Lyndel Meikle, ed. Very Close to Trouble: The Johnny Grant Memoir. Pullman: Washington State University Press, 1996. xii + 223 pp. $17.95 (paper), ISBN 978-0-87422-139-8; $35.00 (cloth), ISBN 978-0-87422-140-4.
Reviewed by Will Bagley (The Prairie Dog Press, Salt Lake City)
Published on H-West (February, 1999)
At age 76, frontiersman John Francis Grant dictated a memoir to the last of his many wives, Clothild Bruneau. Born at a Hudson's Bay Company post in Edmonton in 1831, Grant lost his mother at eighteen months and was raised by relatives in Quebec until at age sixteen he joined his father, HBC Chief Trader Richard Grant, at Fort Hall in the Snake Country, near today's Pocatello. For twenty years Grant participated in the transformation of the American West, until he left Montana Territory to raise his children in the more-settled Red River country of Manitoba. Clothild did her best "to relate the incidents of my husband's life...in plain language, but it will be the truth." To his wife, the memoir shared a common purpose with many similar western narratives: it was "a warning against the indiscretions of youth, which you will see in this book have been the cause of many failures (p. 3)." Grant himself admitted his old friends might be "surprised to find little about the escapades and errors of my younger days...for I do not intend to reveal all of my private life here" (p. 4), but what he created is a wonderfully human narrative and a straightforward portrait of the West as he saw it. In Grant's memoir, as in other great narratives such as Osborne Russell's Journal of a Trapper, Don Maguire's Gila Monsters and Red-Eyed Rattlesnakes, and Dame Shirley Clappe's Letters from the California Mines, the West finds its voice.
The portions of Grant's narrative published here cover the twenty years from his arrival at Fort Hall in 1847 to his return to Canada in 1867. Grant visited Great Salt Lake City in 1847, Fort Vancouver in 1849, and, after an argument with his father, struck out on his own, "feeling as though I had nothing to hope for on earth (p. 26)." He took up the free trapper's life, married the first of several Indian wives, and began trading with Indians in the winter and overland emigrants in the summer at Soda Springs. "I once thought I would always live with the Indians. I would not have exchanged my leather lodge for the finest residence in any city (p. 32)."
Grant served as a guide for military expeditions and Frederick West Lander's trail survey, provided supplies (reluctantly) to A. S. Johnston's Army of Utah, and built one of the first log houses in Montana at today's Garrison.

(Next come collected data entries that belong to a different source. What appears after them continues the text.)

/-! #### Literal operations -/

/-- A write to W completes, with its result, C and DC in any form equal to those of `r`. -/
theorem completes_of_storeW {i : Instr} {s : State} {aff : FlagSet} (r : AluResult) {v : Byte} {c dc : Bool}
    (hx : exec i s = storeW aff r s) (hr : r = ⟨v, c, dc⟩) : Completes i s (wEffect s v aff c dc) := by
  obtain ⟨t, ht, he⟩ := storeW_effect aff r s
  rw [hr] at he
  exact ⟨t, hx.trans ht, he.holds⟩

/-- Settles O37: `add8` and `sub8` in natural numbers, written to W; one bit of each row is a don't-care bit. -/
theorem literalAdditionAndSubtraction : Obligations.LiteralAdditionAndSubtraction := by
  refine ⟨?_, ?_, ?_, ?_, fun k s => ⟨?_, ?_⟩⟩
  iterate 4 exact literalRow_of_mask 0b111110#6 fun _ => ⟨rfl, rfl, rfl⟩
  · exact completes_of_storeW (add8 s.w k) rfl (add8_eq_ofNat s.w k)
  · exact completes_of_storeW (sub8 k s.w) rfl (sub8_eq_ofNat k s.w)

/-- Settles O38: four writes of a byte to W, with neither C nor DC. -/
theorem literalLogicAndMove : Obligations.LiteralLogicAndMove := by
  refine ⟨?_, ?_, ?_, literalRow_of_high_bits fun _ _ => ⟨rfl, rfl, rfl⟩, fun k s => ⟨?_, ?_, ?_, ?_⟩⟩
  iterate 3 exact literalRow_of_mask 0b111111#6 fun _ => ⟨rfl, rfl, rfl⟩
  · exact completes_of_storeW (plain (s.w &&& k)) rfl rfl
  · exact completes_of_storeW (plain (s.w ||| k)) rfl rfl
  · exact completes_of_storeW (plain (s.w ^^^ k)) rfl rfl
  · exact completes_of_storeW (plain k) rfl rfl

/-! #### Jumps and returns -/

theorem exec_call_of_no_push {k : BitVec 11} {s : State} (h : push (s.pc + 1) (s.retire 2) = none) :
    exec (.call k) s = .fault (.stackOverflow s.pc) := by simp only [exec, execCall, h]

theorem popAndGo_of_no_pop {s : State} (h : pop (s.retire 2) = none) :
    popAndGo s = .fault (.stackUnderflow s.pc) := by simp only [popAndGo, h]

theorem returnFromInterrupt_of_no_pop {s : State} (h : pop s = none) :
    returnFromInterrupt s = .fault (.stackUnderflow s.pc) := by simp only [returnFromInterrupt, h]

/-- Settles O39: the push below eight entries and the one of a full faulting stack. -/
theorem callPushesAndJumps : Obligations.CallPushesAndJumps := by
  refine ⟨jumpRow_of_encode fun _ => ⟨rfl, rfl⟩, fun k s h => ?_, fun k s h hw => ?_⟩
  · refine ⟨_, exec_call_of_push (push_of_lt (s := s.retire 2) h), jumpTarget_toNat s k, rfl, rfl, rfl, rfl, rfl, rfl,
      rfl, rfl, ?_⟩
    constructor <;> rfl
  · exact exec_call_of_no_push (push_of_full_fault (s := s.retire 2) h hw)

/-- Settles O40: only pc and the cycles change. -/
theorem gotoJumpsWithinThePclathPage : Obligations.GotoJumpsWithinThePclathPage := by
  refine ⟨jumpRow_of_encode fun _ => ⟨rfl, rfl⟩, fun k s => ?_⟩
  refine ⟨_, rfl, jumpTarget_toNat s k, rfl, rfl, rfl, rfl, rfl, rfl, rfl, rfl, rfl, ?_⟩
  constructor <;> rfl

/-- Settles O41: the pop of a stack with an entry and the one of an empty faulting stack. -/
theorem returnsPopTheStack : Obligations.ReturnsPopTheStack := by
  refine ⟨decode_encode (i := .retn) rfl, literalRow_of_high_bits fun _ _ => ⟨rfl, rfl, rfl⟩,
    fun k a rest s h => ⟨?_, ?_⟩, fun k s h hw => ⟨?_, ?_⟩⟩
  · refine ⟨_, exec_retn_of_pop (pop_of_cons (s := s.retire 2) h), rfl, rfl, rfl, rfl, rfl, rfl, rfl, rfl, rfl, ?_⟩
    constructor <;> rfl
  · refine ⟨_, exec_retlw_of_pop (pop_of_cons (s := (s.setW k).retire 2) h), rfl, rfl, rfl, rfl, rfl, rfl, rfl, rfl,
      rfl, ?_⟩
    constructor <;> rfl
  · exact popAndGo_of_no_pop (pop_of_empty_fault (s := s.retire 2) h hw)
  · exact popAndGo_of_no_pop (s := s.setW k) (pop_of_empty_fault (s := (s.setW k).retire 2) h hw)

/-- Settles O42: the pop, and bit 7 of INTCON set. -/
theorem retfieReturnsAndEnablesInterrupts : Obligations.RetfieReturnsAndEnablesInterrupts := by
  refine ⟨decode_encode (i := .retfie) rfl, fun a rest s h => ?_, fun s h hw => ?_⟩
  · refine ⟨_, exec_retfie_of_pop (pop_of_cons (s := s.retire 2) h), rfl, rfl, rfl, rfl, rfl, rfl, rfl, rfl, rfl, ?_⟩
    constructor <;> rfl
  · exact returnFromInterrupt_of_no_pop (pop_of_empty_fault (s := s.retire 2) h hw)

/-! #### CLRWDT and SLEEP -/

/-- TO and PD both set (R143). -/
theorem setTimeoutBits_true_true_status (s : State) : (s.setTimeoutBits true true).status = s.status ||| 0x18#8 := by
  have h : ∀ v : Byte, v &&& 0xE7#8 ||| 0x10#8 ||| 0x08#8 = v ||| 0x18#8 := by decide
  exact (setTimeoutBits_status true true s).trans (h s.status)

/-- TO set and PD cleared (R150). -/
theorem setTimeoutBits_true_false_status (s : State) :
    (s.setTimeoutBits true false).status = (s.status &&& 0xE7#8) ||| 0x10#8 :=
  (setTimeoutBits_status true false s).trans BitVec.or_zero

/-- Settles O43: the watchdog cleared, then TO and PD set. -/
theorem clrwdtClearsTheWatchdog : Obligations.ClrwdtClearsTheWatchdog := by
  refine ⟨decode_encode (i := .clrwdt) rfl, fun s => ?_⟩
  refine ⟨_, rfl, rfl, rfl, setTimeoutBits_true_true_status _, rfl, rfl, rfl, rfl, rfl, rfl, rfl, ?_⟩
  constructor <;> rfl

/-- Settles O44: the watchdog cleared, TO set and PD cleared, and the mode. -/
theorem sleepEntersTheSleepingMode : Obligations.SleepEntersTheSleepingMode := by
  refine ⟨decode_encode (i := .sleep) rfl, fun s => ?_⟩
  refine ⟨_, rfl, rfl, rfl, setTimeoutBits_true_false_status (s.retire 1).advance.clearWatchdog, rfl, rfl, rfl, rfl,
    rfl, rfl, rfl, ?_⟩
  constructor <;> rfl

/-! #### The ways pc changes (R153) -/

theorem canSkip_cases {i : Instr} (h : canSkip i = true) :
    ∃ f d b, i = .decfsz f d ∨ i = .incfsz f d ∨ i = .btfsc f b ∨ i = .btfss f b := by
  cases i with
  | decfsz f d | incfsz f d => exact ⟨f, d, 0, by simp⟩
  | btfsc f b | btfss f b => exact ⟨f, .w, b, by simp⟩
  | _ => cases h

/-- A pop is that of every state with the same stack, stale entries and parameters. -/
theorem pop_of_same_stack {s s' t : State} {a : CodeAddr} (h : pop s' = some (a, t)) (hstack : s'.stack = s.stack)
    (hstale : s'.stale = s.stale) (hcfg : s'.cfg = s.cfg) :
    pop s = some (a, { s with stack := t.stack, stale := t.stale }) := by
  rcases pop_cases h with ⟨rest, hs, rfl⟩ | ⟨rest, hs, hw, hst, rfl⟩
  · rw [pop_of_cons (hstack ▸ hs), hstale]
  · rw [pop_of_empty_circular (hstack ▸ hs) (hcfg ▸ hw) (hstale ▸ hst), hstack]

/-- Where a control operation goes: a jump's target, the popped address, or the next instruction. -/
theorem ControlNext.pc_cases {s t : State} {i : Instr} (h : ControlNext s i t) :
    (∃ k, (i = .goto k ∨ i = .call k) ∧ t.pc.toNat = s.pclath.toNat / 8 * 2048 + k.toNat) ∨
      ((i = .retn ∨ i = .retfie ∨ ∃ k, i = .retlw k) ∧ ∃ u, pop s = some (t.pc, u) ∧ t.stack = u.stack) ∨
      t.pc = s.pc + 1 := by
  cases h with
  | call k => exact .inl ⟨k, .inr rfl, jumpTarget_toNat s k⟩
  | goto k => exact .inl ⟨k, .inl rfl, jumpTarget_toNat s k⟩
  | retn a u hp => exact .inr (.inl ⟨.inl rfl, _, pop_of_same_stack hp rfl rfl rfl, rfl⟩)
  | retfie a u hp => exact .inr (.inl ⟨.inr (.inl rfl), _, pop_of_same_stack hp rfl rfl rfl, rfl⟩)
  | retlw k a u hp => exact .inr (.inl ⟨.inr (.inr ⟨k, rfl⟩), _, pop_of_same_stack hp rfl rfl rfl, rfl⟩)
  | clrwdt | sleep => exact .inr (.inr rfl)

/-- Where an instruction with an effect goes: the byte written to PCL, the instruction after the next, or the next. -/
theorem Effect.Fits.pc_cases {e : Effect} {i : Instr} {s t : State} (hf : e.Fits i s) (he : e.Holds s t) :
    (WritesFile i s .pcl ∧ ∃ v, fileResult i s = some v ∧ t.pc.toNat = pclTarget s v) ∨
      (canSkip i = true ∧ t.pc = s.pc + 2) ∨ t.pc = s.pc + 1 := by
  have hpc := he.pc
  split at hpc
  · rename_i hw
    obtain ⟨hsome, -⟩ := Bool.and_eq_true_iff.mp hw
    obtain ⟨v, hv⟩ := Option.isSome_iff_exists.mp hsome
    refine .inl ⟨hf.writesFile hw, v, hf.byte v hv, ?_⟩
    rw [hpc, Effect.byte, hv, Option.getD_some, pcl_target_toNat]
  · rw [hpc]
    exact .inr (hf.next.elim .inr .inl)

/-- Settles O50: what a control operation or an effect does to pc, the next instruction ruled out. -/
theorem waysThePcChanges : Obligations.WaysThePcChanges := by
  intro i s t h hne
  rcases exec_cases h with hc | ⟨e, he, hf⟩
  · rcases hc.pc_cases with hjump | hret | hnext
    · exact .inl hjump
    · exact .inr (.inl hret)
    · exact absurd hnext hne
  · rcases hf.pc_cases he.holds with hpcl | ⟨hskip, hpc⟩ | hnext
    · exact .inr (.inr (.inr hpcl))
    · exact .inr (.inr (.inl ⟨canSkip_cases hskip, hpc⟩))
    · exact absurd hnext hne

end Sys2Proof.Machine

/-! ### Interrupts, wake-up and the watchdog -/

namespace Sys2Proof.Machine

/-! #### Interrupt entry and the return from it -/

theorem takeInterrupt_of_push {s t : State} (h : push s.pc (s.setGie false) = some t) :
    takeInterrupt s = .next (t.setPc irqVector) := by simp only [takeInterrupt, h]

theorem takeInterrupt_of_no_push {s : State} (h : push s.pc (s.setGie false) = none) :
    takeInterrupt s = .fault (.stackOverflow s.pc) := by simp only [takeInterrupt, h]

theorem interruptTakeable_iff {periph : Bool} {s : State} : interruptTakeable periph s = true ↔
    s.mode = .running ∧ s.gie = true ∧ irq periph s = true ∧ s.holdoff = false := by
  simp [interruptTakeable, and_assoc]

/-- An admitted interrupt is taken at the state with its turn used up. -/
theorem step_interrupt_taken {s : State} {periph : Bool} {rest : List Turn}
    (ht : s.turns = .env (.interrupt periph) :: rest) (h : interruptTakeable periph s = true) :
    step s = takeInterrupt { s with turns := rest } := by
  rw [step_env_turn ht]
  exact if_pos h

/-- An interrupt that is not admitted uses up its turn in vain (log 10). -/
theorem step_interrupt_in_vain {s : State} {periph : Bool} {rest : List Turn}
    (ht : s.turns = .env (.interrupt periph) :: rest) (h : interruptTakeable periph s ≠ true) :
    step s = .next { s with turns := rest } := by
  rw [step_env_turn ht]
  exact if_neg h

/-- Settles O53: the condition is `interruptTakeable`, and the entry is one case of `push` each. -/
theorem interruptEntry : Obligations.InterruptEntry := by
  intro s periph rest ht bit request owed
  have hiff : interruptTakeable periph s = true ↔
      s.mode = .running ∧ bit 7 = true ∧ request = true ∧ owed = false := interruptTakeable_iff
  split
  · rename_i h
    rw [step_interrupt_taken ht (hiff.mpr h)]
    refine ⟨fun hlt => ?_, fun hle hw => ?_, fun hfull hw => ?_⟩
    · exact takeInterrupt_of_push (push_of_lt (s := { s with turns := rest }.setGie false) hlt)
    · exact takeInterrupt_of_no_push (push_of_full_fault (s := { s with turns := rest }.setGie false) hle hw)
    · exact takeInterrupt_of_push (push_of_full_circular (s := { s with turns := rest }.setGie false) hfull hw)
  · rename_i h
    exact step_interrupt_in_vain ht (mt hiff.mp h)

/-- An interrupt entry leaves GIE clear (R166). -/
theorem setGie_false_gie (s : State) : (s.setGie false).gie = false := by
  simp [State.gie, clearBit, bitGIE]

/-- Setting GIE again undoes its clearing (R147). -/
theorem setGie_true_setGie_false {s : State} (h : s.gie = true) : (s.setGie false).setGie true = s := by
  have hbit : ∀ v : Byte, v.getLsbD bitGIE = true → setBit (clearBit v bitGIE) bitGIE = v := by decide
  simp only [State.setGie, hbit s.intcon h, Bool.false_eq_true, if_true, if_false]

/-- Settles O54: a pop undoes a push, and for the interrupt the second write of GIE the first. -/
theorem returnsUndoCallsAndInterruptEntries : Obligations.ReturnsUndoCallsAndInterruptEntries := by
  refine ⟨fun k s h => ?_, fun s h hgie => ?_⟩
  · exact ⟨_, _, exec_call_of_push (push_of_lt (s := s.retire 2) h), exec_retn_of_pop (pop_of_cons rfl), rfl, rfl, rfl,
      rfl, rfl, rfl, rfl⟩
  · have hintcon := congrArg State.intcon (setGie_true_setGie_false hgie)
    exact ⟨_, _, takeInterrupt_of_push (push_of_lt (s := s.setGie false) h), setGie_false_gie s,
      exec_retfie_of_pop (pop_of_cons rfl), rfl, rfl, hintcon, rfl, rfl, rfl, rfl, rfl⟩

/-! #### The owed instruction and the armed watchdog -/

/-- A control operation pays the owed instruction, and of the seven CLRWDT and SLEEP alone disarm the watchdog. -/
theorem ControlNext.ownBits {s t : State} {i : Instr} (h : ControlNext s i t) :
    t.holdoff = false ∧ (t.wdtArmed = false ↔ i = .clrwdt ∨ i = .sleep) := by
  cases h with
  | call k u hp =>
    rw [push_frame hp]
    simp
  | retn | retlw | retfie =>
    rename_i hp
    rw [pop_frame hp]
    simp
  | goto | clrwdt | sleep => simp

/-- Every executed instruction pays the owed instruction (R174; log 11), and all but CLRWDT and SLEEP let the watchdog
time out again (R172; log 14). -/
theorem exec_ownBits {s t : State} {i : Instr} (h : exec i s = .next t) :
    t.holdoff = false ∧ (t.wdtArmed = false ↔ i = .clrwdt ∨ i = .sleep) := by
  rcases exec_cases h with hc | ⟨e, he, hf⟩
  · exact hc.ownBits
  · have hi : ¬(i = .clrwdt ∨ i = .sleep) := by
      rintro (rfl | rfl) <;> cases hf.notControl
    simp [he.holdoff, he.wdtArmed, hi]

/-! #### Wake-up by an interrupt request -/

/-- The state after a wake-up by an interrupt request, whole (R174, and R31: STATUS `uuu1 0uuu`). -/
theorem wakeByInterrupt_eq (s : State) : wakeByInterrupt s =
    { s with mode := .running, status := (s.status &&& 0xE7#8) ||| 0x10#8, holdoff := s.gie } := by
  rw [← setTimeoutBits_true_false_status]
  rfl

/-- Settles O56: the owed instruction makes the next interrupt not takeable. -/
theorem interruptRequestWakes : Obligations.InterruptRequestWakes := by
  refine ⟨fun i s t h => (exec_ownBits h).1, fun s periph rest ht => ?_⟩
  have hstep : step s =
      .next (if s.mode = .sleeping ∧ irq periph s = true then wakeByInterrupt { s with turns := rest }
        else { s with turns := rest }) := step_env_turn ht
  split
  · rename_i h
    rw [if_pos h, wakeByInterrupt_eq] at hstep
    refine ⟨hstep, fun hgie q more hrest => step_interrupt_in_vain hrest fun htake => ?_⟩
    obtain ⟨-, -, -, howed⟩ := interruptTakeable_iff.mp htake
    exact Bool.noConfusion (hgie.symm.trans howed)
  · rename_i h
    rwa [if_neg h] at hstep

/-! #### The watchdog's time-out -/

/-- STATUS after a watchdog reset, `0000 1uuu` (R31). -/
theorem resetWatchdog_status (s : State) : (resetWatchdog s).status = (s.status &&& 0x07#8) ||| 0x08#8 := by
  have h : ∀ v : Byte, packStatus 0b000#3 false true (v.getLsbD bitZ) (v.getLsbD bitDC) (v.getLsbD bitC) =
      (v &&& 0x07#8) ||| 0x08#8 := by decide
  exact h s.status

/-- The state after a wake-up by the watchdog, whole (R174, and R31: STATUS `uuu0 0uuu`). -/
theorem wakeByWatchdog_eq (s : State) : wakeByWatchdog s =
    { s with mode := .running, status := s.status &&& 0xE7#8, wdt := 0, prescaler := 0, wdtArmed := false } := by
  have h : (s.clearWatchdog.setTimeoutBits false false).status = s.status &&& 0xE7#8 := by
    simpa using setTimeoutBits_status false false s.clearWatchdog
  rw [← h]
  rfl

/-- A time-out that is not admitted does nothing (log 10). -/
theorem envMove_timeout_in_vain {s : State} (h : timeoutAdmitted s = false) : envMove .wdtTimeout s = .next s := by
  simp [envMove, h]

theorem envMove_timeout_running {s : State} (h : timeoutAdmitted s = true) (hm : s.mode = .running) :
    envMove .wdtTimeout s = .next (resetWatchdog s) := by simp [envMove, h, hm]

theorem envMove_timeout_sleeping {s : State} (h : timeoutAdmitted s = true) (hm : s.mode = .sleeping) :
    envMove .wdtTimeout s = .next (wakeByWatchdog s) := by simp [envMove, h, hm]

He provided horses for Montana's vigilantes, "who undertook to rid the country of bad men, and they certainly did so"-- much more effectively than punitive government expeditions sent out "to kill and arrest old men and old squaws (p. 110)." Grant thought outlaw Sheriff Henry Plummer "was at heart a miserable coward (p. 103)." His fresh perspective on the Mormons (including his appreciative comments on "Mormon girls" and his sad experiences in the gambling dens of Salt Lake) recalled Brigham Young as "a very pleasant man to talk to, a stout man, light haired, fair of skin and freckled and rather plain looking." When asked to join the Saints, Grant recalled, "I did not object to the wives, but I objected to giving the tenth of my horses to the church (p. 7)."
Richard Grant is one of the great unappreciated figures of the early West, a key figure in the transition from the late fur trade to the early overland migration. As a historian, the information in his son's memoir is intriguing, but as a son and father, I found Johnny Grant's account of his contentious relationship with his father extraordinarily moving. Richard Grant had great affection for his children and a very limited ability to show it. Yet he made every effort to be a good father, and when it became "entirely impossible for me to maintain my Children any longer in Canada," he sent his son Richard back to Canada "to bring up his Sister and Brother John." He wrote, "I cannot as a Father allow my Children to be lost or starve in Canada, if it should cost me the last farthing I have in this world" [Richard Grant to Sir George Simpson, 13 August 1846, Hudson's Bay Company Archives, Provincial Archives of Manitoba]. When his youngest son arrived at Fort Hall, having been "brought up by a very indulgent old grandmother," the veteran trader "turned me loose at seventeen to live among the Indians." The son was equally unable to express his filial emotions. Recalling his father's death, Johnny Grant wrote, "he did not leave me one cent, not even the lone shilling that he used to threaten me with." But "When he called me his son, I was ready to do anything for him. Sometimes when he was in a very good humor, he would say I was the one he loved the best, but he had an odd way of expressing it." Typically, Johnny Grant assumed blame for this rocky relationship. "I have often thought since, if I had been more patient with him, we might have got along better, but I was young and thoughtless (p. 83-89)."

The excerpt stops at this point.